Re: Novice with question

Post by The Baker »

unclecharlie wrote:Thanks everyone,

Now that I see the answer, everything seems obvious. This site is a Great resource for info not normally avalabile!

As to the Pot still for Brandy, yes that would be the traditional methode. However I also make Port. For that I need as high a proof as I can get. Now I buy it from a commercial distiller at 192 proof. Not cheap! You need the highest proof you can get so as to not dilute the wine too much. Trust me, higher proof makes it a much simpler job.

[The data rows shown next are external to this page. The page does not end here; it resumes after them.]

/-- writeback(L, D) of R97 with the unit's choices: the deduplication candidate, the first chunk of a new run,
and the shared entry taken for a private match. CHUNK_LOW follows the alloc, before the release (R100). A LOST line of a
FIXED page stores the data and stays LOST. A run that F and the reservations allow, but no frame can hold, has no such
step until chunks are freed. [DESIGN CHOICE, log 132, safe; DESIGN CHOICE, log 134, unsafe] -/
def State.writebackLine (s : State) (line : Nat) (d : Vector Byte 128) (cand : Option Nat)
    (chunk shared : Nat) : WbResult :=
  let pa := line * 128
  let mc := mcOf pa
  let L := lineIndex pa
  let pg := s.pageState pa
  let s := s.count (.controller mc) 0x31 1
  if pg.state = 0 then .done (s.logError mc 2 L)
  else if pg.state = 1 then .done (s.storeLine line d)
  else
    let m := chooseMode d
    let n := chunksOf m
    match (if m = 0 then none else s.dedupMatch mc L pg.part d cand shared) with
    | some (x, c) =>
      let c := (c.release L).setEntry L
        { mode := 1, part := BitVec.ofNat 5 pg.part.val, refc := 0, ptr := BitVec.ofNat 32 x }
      .done (((s.setCtl mc c).storeLine line d).count (.controller mc) 0x32 1)
    | none =>
      let c := s.ctl mc
      let e := c.entry L
      let fresh := fun (p : Nat) (mode : Nat) =>
        ({ mode := BitVec.ofNat 4 mode, part := BitVec.ofNat 5 pg.part.val, refc := 0,
           ptr := BitVec.ofNat 32 p } : ConcEntry)
      if 0 < n ∧ n ≤ chunksOf e.mode.toNat then
        let c := (c.refund e.part.toNat (chunksOf e.mode.toNat)).charge pg.part.val n
        .done ((s.setCtl mc (c.setEntry L (fresh e.ptr.toNat m))).storeLine line d)
      else if n = 0 then
        let c := c.release L
        .done ((s.setCtl mc (c.setEntry L (fresh 0 0))).storeLine line d)
      else if !(s.allocOk mc pg.part n) then .noChunks
      else if !(c.runFree chunk n) then .badChoice
      else
        let taken := (s.setCtl mc (c.charge pg.part.val n)).chunkLowCheck s mc
        let c' := ((c.charge pg.part.val n).release L).setEntry L (fresh chunk m)
        .done ((taken.setCtl mc c').storeLine line d)

/-- The line's entry becomes LOST, with every DUP line of its shared entry; its chunks are withdrawn and a record
is posted (R113). [DESIGN CHOICE, log 135, safe] -/
def State.loseLine (s : State) (line : Nat) : State :=
  let pa := line * 128
  let mc := mcOf pa
  let L := lineIndex pa
  let c := s.ctl mc
  let e := c.entry L
  let lost := fun (x : ConcEntry) => ({ x with mode := 15, refc := 0, ptr := 0 } : ConcEntry)
  let withdraw := fun (c : Controller) (x : ConcEntry) =>
    ({ c with bad := c.bad ++ (List.range x.run.2).map (x.run.1 + ·),
              used := SMap.set 0 c.used x.part.toNat (c.usedBy x.part.toNat - x.run.2) } : Controller)
  let c :=
    if e.mode = 1 then
      let sx := e.ptr.toNat
      let c := withdraw c (c.entry sx)
      { c with entries := c.entries.map fun (k, x) =>
          if k = sx then (k, lost x)
          else if k < 2 ^ 30 ∧ x.mode = 1 ∧ x.ptr.toNat = sx then (k, lost x) else (k, x) }
    else (withdraw c e).setEntry L (lost e)
  (s.setCtl mc c).logError mc 1 L

end Sys2Proof.Machine
end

I might do the Pot Still too. Have not yet made up the old mind. New projects are fun!

Thanks again,
Uncle Charlie

PS: If anyone has a wine question, I'll try to answer.
I enjoy port and I can remember buying a couple of bottles from Ossicka's winery in Victoria, Australia, many years ago. One of the special qualities quoted by the winemaker was the 'fine old brandy spirit'.
Although I am far from being expert at this I know you can make brandy at very high abv (tell me, you experienced people, over 85 %? Would 90% be quite practical?) by putting it through the (pot) still two or three times. Which is not the extra work you might think at first because after the first run the volume to be distilled is greatly reduced. And you will get the brandy aroma, not just the flavourless vodka you would get from a reflux still. Which should make really yummy port.